To log into the HBase shell, run the following commands. The hbase_conf_noenv directory was created in the Tamr Configuration section, and it must contain the files Hbase-site.xml and Hbase-policy.xml.It must NOT contain the file Hbase-env.sh.

cd <tamr_home>/hbase-1.3.1/bin

export HBASE_CONF_DIR=/path/to/hbase_conf_noenv

export JAVA_HOME=<tamr_home>/openjdk-8u222 

./hbase shell

Note: For Tamr Core v2024.002.0 and later, replace openjdk-8u222with openjdk-17.0.11+9.

Use the HBase shell to first disable all the tables in the namespace, then to drop all the tables. Note that disabling and dropping all the tables may take a long time. The HBase namespace is given in the Tamr configuration variable TAMR_HBASE_NAMESPACE.

disable_all '<TAMR_HBASE_NAMESPACE>.*'

drop_all '<TAMR_HBASE_NAMESPACE>.*'

exit

To drop the previous tables using ssh access

If you do have ssh access to HDInsight HBase, you can use that directly to run the HBase commands.

First ssh into an HBase master node. You can find the names of master nodes from the Ambari UI, or try the standard ssh URL with your CLUSTERNAME (example below). The username and password for the UI were specified in the terraform config as gateway_username and gateway_password. The ssh username and ssh key were specified in the terraform configuration as username and ssh_public_key.

ssh [email protected]

Use the Hbase shell to first disable all the tables in the namespace, then to drop all the tables. Note that disabling and dropping all the tables may take a long time. The HBase namespace is given in the Tamr configuration variable TAMR_HBASE_NAMESPACE.

hbase shell

disable_all '<TAMR_HBASE_NAMESPACE>.*'

drop_all '<TAMR_HBASE_NAMESPACE>.*'

exit

Then log out of the node.

To use a new HBase namespace:

When configuring Tamr, set a new value for TAMR_HBASE_NAMESPACE. See the section below on Configuring and Starting Tamr.

ADLS

Tamr uses ADLS to share files and logs with Databricks Spark, and also to store dataset exports requested in the Tamr UI. You can either delete the existing directories and files (from the Azure portal if you have access), or define new, unique paths in the Tamr configuration to ignore the previous files.
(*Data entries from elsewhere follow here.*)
-- ==== Sys2Proof/Laws/Memory.lean ====
section
/-! SUPPORT. The laws of main memory: what a read after a write gives, and that every write keeps the canonical form
and the range of the listed cells. -/

namespace Sys2Proof.Machine

theorem Memory.byteAt_nil (k : Nat) : Memory.byteAt [] k = unlistedByte := rfl

theorem Memory.byteAt_cons (k' : Nat) (v : BitVec 8) (m : Memory) (k : Nat) :
    Memory.byteAt ((k', v) :: m) k = if k' = k then v else m.byteAt k := rfl

/-- A cell below every listed address reads as an unlisted one. -/
theorem Memory.byteAt_below {m : Memory} {lo k : Nat} (h : Memory.wfAbove lo m = true) (hk : k < lo) :
    m.byteAt k = unlistedByte := by
  induction m generalizing lo with
  | nil => rfl
  | cons c m ih =>
    obtain ⟨k', v⟩ := c
    simp only [wfAbove, Bool.and_eq_true, decide_eq_true_eq] at h
    rw [byteAt_cons, if_neg (by omega), ih h.2 (by omega)]

/-- Above a smaller bound too. -/
theorem Memory.wfAbove_mono {m : Memory} {lo lo' : Nat} (h : Memory.wfAbove lo m = true) (hl : lo' ≤ lo) :
    Memory.wfAbove lo' m = true := by
  cases m with
  | nil => rfl
  | cons c m =>
    obtain ⟨k', v⟩ := c
    simp only [wfAbove, Bool.and_eq_true, decide_eq_true_eq] at h ⊢
    exact ⟨⟨by omega, h.1.2⟩, h.2⟩

/-- Writing a cell leaves the others. -/
theorem Memory.byteAt_setByte_ne (m : Memory) {k j : Nat} (v : BitVec 8) (h : j ≠ k) :
    (m.setByte k v).byteAt j = m.byteAt j := by
  induction m with
  | nil => unfold setByte; split <;> simp [byteAt, h.symm]
  | cons c m ih =>
    obtain ⟨k', v'⟩ := c
    unfold setByte
    split
    · split <;> simp [byteAt, h.symm]
    · split
      · subst_vars; split <;> simp [byteAt, h.symm]
      · simp [byteAt, ih]

/-- Reading a cell after writing it, in a canonical memory. -/
theorem Memory.byteAt_setByte_self {m : Memory} {lo : Nat} (h : Memory.wfAbove lo m = true) (k : Nat) (v : BitVec 8) :
    (m.setByte k v).byteAt k = v := by
  induction m generalizing lo with
  | nil => unfold setByte; split <;> simp_all [byteAt]
  | cons c m ih =>
    obtain ⟨k', v'⟩ := c
    simp only [wfAbove, Bool.and_eq_true, decide_eq_true_eq] at h
    unfold setByte
    split
    · split
      · rw [byteAt_cons, if_neg (by omega), byteAt_below h.2 (by omega)]; simp_all
      · simp [byteAt]
    · split
      · split
        · subst_vars; exact byteAt_below h.2 (by omega)
        · simp [byteAt]
      · rw [byteAt_cons, if_neg (by assumption)]; exact ih h.2

/-- A write keeps the canonical form. -/
theorem Memory.setByte_wfAbove {m : Memory} {lo : Nat} (h : Memory.wfAbove lo m = true) {k : Nat} (v : BitVec 8)
    (hk : lo ≤ k) : Memory.wfAbove lo (m.setByte k v) = true := by
  induction m generalizing lo with
  | nil => unfold setByte; split <;> simp_all [wfAbove]
  | cons c m ih =>
    obtain ⟨k', v'⟩ := c
    have h' := h
    simp only [wfAbove, Bool.and_eq_true, decide_eq_true_eq] at h
    unfold setByte
    split
    · split
      · exact h'
      · simp only [wfAbove, Bool.and_eq_true, decide_eq_true_eq]
        exact ⟨⟨hk, by simpa using ‹_›⟩, ⟨by omega, h.1.2⟩, h.2⟩
    · split
      · split
        · exact wfAbove_mono h.2 (by omega)
        · simp only [wfAbove, Bool.and_eq_true, decide_eq_true_eq]
          exact ⟨⟨hk, by simpa using ‹_›⟩, by subst_vars; exact h.2⟩
      · simp only [wfAbove, Bool.and_eq_true, decide_eq_true_eq]
        exact ⟨h.1, ih h.2 (by omega)⟩

theorem Memory.setByte_wf {m : Memory} (h : m.wf = true) (k : Nat) (v : BitVec 8) : (m.setByte k v).wf = true :=
  setByte_wfAbove h v (Nat.zero_le k)

/-- What a write lists: the cell written, or what was listed before. -/
theorem Memory.mem_setByte {m : Memory} {k j : Nat} {v u : BitVec 8} (h : (j, u) ∈ m.setByte k v) :
    j = k ∨ (j, u) ∈ m := by
  induction m with
  | nil => unfold setByte at h; split at h <;> simp_all
  | cons c m ih =>
    obtain ⟨k', v'⟩ := c
    unfold setByte at h
    split at h
    · split at h
      · exact .inr h
      · simp only [List.mem_cons, Prod.mk.injEq] at h ⊢; tauto
    · split at h
      · split at h
        · exact .inr (List.mem_cons_of_mem _ h)
        · simp only [List.mem_cons, Prod.mk.injEq] at h ⊢; tauto
      · simp only [List.mem_cons] at h ⊢
        rcases h with h | h
        · exact .inr (.inl h)
        · exact (ih h).imp id .inr

/-- A word write keeps the canonical form. -/
theorem Memory.setWord_wf {m : Memory} (h : m.wf = true) (a : Addr) (v : Word) : (m.setWord a v).wf = true :=
  setByte_wf (setByte_wf h _ _) _ _

/-- What a word write lists: its two cells, or what was listed before. -/
theorem Memory.mem_setWord {m : Memory} {a : Addr} {v : Word} {j : Nat} {u : BitVec 8} (h : (j, u) ∈ m.setWord a v) :
    j = 2 * a.toNat ∨ j = 2 * a.toNat + 1 ∨ (j, u) ∈ m := by
  rcases mem_setByte h with h | h
  · exact .inr (.inl h)
  · exact (mem_setByte h).imp id .inr

/-- A word write leaves every byte but its two. -/
theorem Memory.byteAt_setWord_ne (m : Memory) {a : Addr} {k : Nat} (v : Word) (h0 : k ≠ 2 * a.toNat)
    (h1 : k ≠ 2 * a.toNat + 1) : (m.setWord a v).byteAt k = m.byteAt k := by
  unfold setWord; rw [byteAt_setByte_ne _ _ h1, byteAt_setByte_ne _ _ h0]

/-- Reading back the word written. -/
theorem Memory.wordAt_setWord_self {m : Memory} (h : m.wf = true) (a : Addr) (v : Word) :
    (m.setWord a v).wordAt a = v := by
  unfold wordAt setWord
  rw [byteAt_setByte_ne _ _ (by omega), byteAt_setByte_self h, byteAt_setByte_self (setByte_wf h _ _)]
  exact BitVec.extractLsb'_append_extractLsb'_eq_extractLsb' (by omega) |>.trans (by simp)

/-- A word write leaves the other words. -/
theorem Memory.wordAt_setWord_ne (m : Memory) {a b : Addr} (v : Word) (h : b ≠ a) :
    (m.setWord a v).wordAt b = m.wordAt b := by
  have : b.toNat ≠ a.toNat := fun e => h (BitVec.eq_of_toNat_eq e)
  unfold wordAt
  rw [byteAt_setWord_ne _ _ (by omega) (by omega), byteAt_setWord_ne _ _ (by omega) (by omega)]

/-- The memory at reset is in canonical form. -/
theorem reset_mem_wf : State.reset.mem.wf = true := rfl

end Sys2Proof.Machine
end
You can retrieve these values from configcustom.yaml. The Tamr configuration variables containing ADLS paths are:

TAMR_UNIFY_DATA_DIR

TAMR_JOB_SPARK_EVENT_LOGS_DIR

TAMR_JOB_DATABRICKS_WORKINGSPACE

For example, if these were your previous values, you could change “dev” to “dev2”:
TAMR_UNIFY_DATA_DIR: "/mnt/<container_name>/tamr/unify-data-dev”

TAMR_JOB_SPARK_EVENT_LOGS_DIR: "dbfs:/mnt/<container_name>/tamr/unify-data-dev/job/sparkEventLogs"

TAMR_JOB_DATABRICKS_WORKINGSPACE: "/FileStore/dev/jars"

See the section below on Configuring and Starting Tamr.

Configuring and Starting Tamr

At this point, you have a fresh installation of Tamr and need to set Tamr’s configuration. Follow the Tamr public documentation starting with Step 11: Configure Tamr..

Make sure that Zookeeper is started to be able to set Tamr’s configuration.

cd <tamr_home>/tamr

./start-zk.sh

You may make a copy of configcustom.yaml to use the previous custom configuration values as a starting point.

Make sure to change the values related to HBase namespace and ADLS paths if needed.

IMPORTANT: to change the Tamr system user password with TAMR_SYSTEM_PASSWORD, you should NOT set that variable before first starting Tamr. Instead, follow the directions in the Tamr public docs to set the system user password first in the Tamr UI, then in Tamr’s configuration variable. If you previously had TAMR_SYSTEM_PASSWORD set in your custom configuration Yaml file, comment it out or remove it when doing the first-time configuration of Tamr.